Given the material below, output exactly the lines from the line with "namespace Sys2Proof.Machine" to the line with "stream (R10). -/", both ends included, and no other lines.

[Data to use]

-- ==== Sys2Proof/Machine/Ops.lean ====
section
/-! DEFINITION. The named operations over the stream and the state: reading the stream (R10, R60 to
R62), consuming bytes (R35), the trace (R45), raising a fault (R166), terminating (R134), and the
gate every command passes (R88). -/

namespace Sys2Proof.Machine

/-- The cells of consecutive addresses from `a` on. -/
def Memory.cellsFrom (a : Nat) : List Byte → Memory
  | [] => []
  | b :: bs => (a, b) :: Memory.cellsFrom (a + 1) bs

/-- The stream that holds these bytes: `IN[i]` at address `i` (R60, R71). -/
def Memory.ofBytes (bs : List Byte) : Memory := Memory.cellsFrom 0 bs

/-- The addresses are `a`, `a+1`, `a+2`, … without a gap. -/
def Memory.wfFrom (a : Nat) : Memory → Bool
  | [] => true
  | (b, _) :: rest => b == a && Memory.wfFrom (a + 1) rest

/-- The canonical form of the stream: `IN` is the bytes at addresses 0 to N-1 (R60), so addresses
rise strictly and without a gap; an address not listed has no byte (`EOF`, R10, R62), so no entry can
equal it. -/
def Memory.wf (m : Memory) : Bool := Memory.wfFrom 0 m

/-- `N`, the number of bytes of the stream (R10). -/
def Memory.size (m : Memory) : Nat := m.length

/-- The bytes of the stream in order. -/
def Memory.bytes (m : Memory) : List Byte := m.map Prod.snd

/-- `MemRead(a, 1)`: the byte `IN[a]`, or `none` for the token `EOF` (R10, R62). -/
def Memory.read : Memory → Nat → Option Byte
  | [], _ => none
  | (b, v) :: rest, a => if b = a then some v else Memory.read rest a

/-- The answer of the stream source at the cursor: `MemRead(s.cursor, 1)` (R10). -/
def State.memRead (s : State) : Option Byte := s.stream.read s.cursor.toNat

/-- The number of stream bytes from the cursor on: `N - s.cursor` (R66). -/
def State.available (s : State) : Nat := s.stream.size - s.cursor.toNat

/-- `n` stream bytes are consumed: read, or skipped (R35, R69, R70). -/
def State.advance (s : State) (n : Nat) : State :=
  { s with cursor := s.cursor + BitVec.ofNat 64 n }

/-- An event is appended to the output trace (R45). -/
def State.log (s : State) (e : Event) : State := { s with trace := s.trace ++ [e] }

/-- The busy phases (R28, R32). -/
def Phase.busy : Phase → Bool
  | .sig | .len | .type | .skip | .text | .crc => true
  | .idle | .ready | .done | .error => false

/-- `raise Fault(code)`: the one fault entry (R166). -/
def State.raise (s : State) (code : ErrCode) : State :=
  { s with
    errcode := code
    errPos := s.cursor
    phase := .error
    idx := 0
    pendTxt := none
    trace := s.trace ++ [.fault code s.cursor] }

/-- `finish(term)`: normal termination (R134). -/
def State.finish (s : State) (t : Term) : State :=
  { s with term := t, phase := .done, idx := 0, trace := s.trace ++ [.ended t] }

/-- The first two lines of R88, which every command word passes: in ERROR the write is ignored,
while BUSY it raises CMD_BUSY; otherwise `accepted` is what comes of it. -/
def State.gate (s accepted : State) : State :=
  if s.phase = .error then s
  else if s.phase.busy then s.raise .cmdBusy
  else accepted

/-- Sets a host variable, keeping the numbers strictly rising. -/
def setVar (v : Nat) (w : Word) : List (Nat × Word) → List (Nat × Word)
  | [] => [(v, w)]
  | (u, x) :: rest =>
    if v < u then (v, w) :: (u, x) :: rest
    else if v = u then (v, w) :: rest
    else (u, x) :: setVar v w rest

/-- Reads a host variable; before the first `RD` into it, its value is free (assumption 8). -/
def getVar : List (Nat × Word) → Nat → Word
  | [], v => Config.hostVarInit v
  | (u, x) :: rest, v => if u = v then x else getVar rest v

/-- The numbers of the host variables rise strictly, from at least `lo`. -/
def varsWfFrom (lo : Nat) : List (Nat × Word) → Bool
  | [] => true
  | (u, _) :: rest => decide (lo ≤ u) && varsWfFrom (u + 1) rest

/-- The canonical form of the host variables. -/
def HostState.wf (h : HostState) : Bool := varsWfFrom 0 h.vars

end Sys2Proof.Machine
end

[/Data to use]

_Result below_:
namespace Sys2Proof.Machine

/-- The cells of consecutive addresses from `a` on. -/
def Memory.cellsFrom (a : Nat) : List Byte → Memory
  | [] => []
  | b :: bs => (a, b) :: Memory.cellsFrom (a + 1) bs

/-- The stream that holds these bytes: `IN[i]` at address `i` (R60, R71). -/
def Memory.ofBytes (bs : List Byte) : Memory := Memory.cellsFrom 0 bs

/-- The addresses are `a`, `a+1`, `a+2`, … without a gap. -/
def Memory.wfFrom (a : Nat) : Memory → Bool
  | [] => true
  | (b, _) :: rest => b == a && Memory.wfFrom (a + 1) rest

/-- The canonical form of the stream: `IN` is the bytes at addresses 0 to N-1 (R60), so addresses
rise strictly and without a gap; an address not listed has no byte (`EOF`, R10, R62), so no entry can
equal it. -/
def Memory.wf (m : Memory) : Bool := Memory.wfFrom 0 m

/-- `N`, the number of bytes of the stream (R10). -/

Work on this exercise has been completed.